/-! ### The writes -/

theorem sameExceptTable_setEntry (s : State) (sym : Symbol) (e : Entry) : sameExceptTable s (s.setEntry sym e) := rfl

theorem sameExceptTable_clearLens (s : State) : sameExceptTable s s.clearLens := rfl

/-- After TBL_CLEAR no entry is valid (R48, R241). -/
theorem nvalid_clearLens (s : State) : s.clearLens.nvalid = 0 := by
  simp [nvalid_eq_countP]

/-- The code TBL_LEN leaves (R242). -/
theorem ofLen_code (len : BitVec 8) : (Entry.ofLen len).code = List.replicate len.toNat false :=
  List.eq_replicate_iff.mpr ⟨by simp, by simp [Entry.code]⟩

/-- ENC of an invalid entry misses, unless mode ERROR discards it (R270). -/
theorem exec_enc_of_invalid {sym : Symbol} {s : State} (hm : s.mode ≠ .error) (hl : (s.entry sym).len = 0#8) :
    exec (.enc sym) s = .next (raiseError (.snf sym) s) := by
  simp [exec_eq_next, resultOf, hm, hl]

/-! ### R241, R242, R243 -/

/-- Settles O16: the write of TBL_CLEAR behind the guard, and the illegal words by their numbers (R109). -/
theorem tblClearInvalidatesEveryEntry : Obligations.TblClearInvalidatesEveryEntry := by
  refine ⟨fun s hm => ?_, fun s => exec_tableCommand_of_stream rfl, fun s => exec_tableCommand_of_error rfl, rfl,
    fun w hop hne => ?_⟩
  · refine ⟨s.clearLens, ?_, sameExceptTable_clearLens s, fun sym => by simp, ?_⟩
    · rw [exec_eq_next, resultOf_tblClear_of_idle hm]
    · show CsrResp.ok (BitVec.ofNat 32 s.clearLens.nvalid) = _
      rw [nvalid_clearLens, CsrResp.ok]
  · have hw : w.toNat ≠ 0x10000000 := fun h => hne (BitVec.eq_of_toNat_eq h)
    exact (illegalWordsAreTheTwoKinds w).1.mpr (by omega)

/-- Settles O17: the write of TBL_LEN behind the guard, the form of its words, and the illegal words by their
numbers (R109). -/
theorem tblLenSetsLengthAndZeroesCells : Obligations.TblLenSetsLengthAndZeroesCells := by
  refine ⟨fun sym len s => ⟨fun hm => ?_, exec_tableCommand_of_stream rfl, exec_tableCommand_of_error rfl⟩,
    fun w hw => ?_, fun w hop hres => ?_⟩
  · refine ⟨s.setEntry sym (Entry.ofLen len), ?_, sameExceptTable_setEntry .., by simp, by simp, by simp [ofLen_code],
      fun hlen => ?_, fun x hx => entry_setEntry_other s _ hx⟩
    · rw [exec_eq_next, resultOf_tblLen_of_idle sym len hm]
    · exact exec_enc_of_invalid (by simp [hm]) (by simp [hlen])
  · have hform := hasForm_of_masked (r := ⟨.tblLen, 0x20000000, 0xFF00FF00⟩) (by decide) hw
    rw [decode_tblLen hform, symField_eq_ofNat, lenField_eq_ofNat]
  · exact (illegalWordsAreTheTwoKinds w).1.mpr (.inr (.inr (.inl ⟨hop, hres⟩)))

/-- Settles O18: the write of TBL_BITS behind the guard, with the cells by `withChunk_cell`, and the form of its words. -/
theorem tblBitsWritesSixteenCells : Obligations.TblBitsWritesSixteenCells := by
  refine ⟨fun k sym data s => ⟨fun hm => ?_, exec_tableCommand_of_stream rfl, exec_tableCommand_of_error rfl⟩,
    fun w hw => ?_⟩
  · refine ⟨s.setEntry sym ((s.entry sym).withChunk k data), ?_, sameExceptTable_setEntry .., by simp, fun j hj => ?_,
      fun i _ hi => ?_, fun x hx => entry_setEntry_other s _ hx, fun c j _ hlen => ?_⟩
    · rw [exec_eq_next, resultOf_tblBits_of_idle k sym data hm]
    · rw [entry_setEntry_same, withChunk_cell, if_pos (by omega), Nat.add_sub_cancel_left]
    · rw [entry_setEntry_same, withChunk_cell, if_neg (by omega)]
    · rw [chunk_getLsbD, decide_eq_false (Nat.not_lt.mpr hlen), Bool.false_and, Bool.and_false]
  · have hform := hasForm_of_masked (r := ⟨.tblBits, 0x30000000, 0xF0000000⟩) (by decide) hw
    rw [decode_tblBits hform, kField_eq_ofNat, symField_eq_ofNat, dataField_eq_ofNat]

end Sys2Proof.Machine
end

⁂

--- What you are asked to do ---
Up to and including the line with "leaves (R242). -/", write out the records above exactly, starting from their first line.

--- Response to the exercise ---
/-! ### The writes -/

theorem sameExceptTable_setEntry (s : State) (sym : Symbol) (e : Entry) : sameExceptTable s (s.setEntry sym e) := rfl

theorem sameExceptTable_clearLens (s : State) : sameExceptTable s s.clearLens := rfl

/-- After TBL_CLEAR no entry is valid (R48, R241). -/
theorem nvalid_clearLens (s : State) : s.clearLens.nvalid = 0 := by
  simp [nvalid_eq_countP]

/-- The code TBL_LEN leaves (R242). -/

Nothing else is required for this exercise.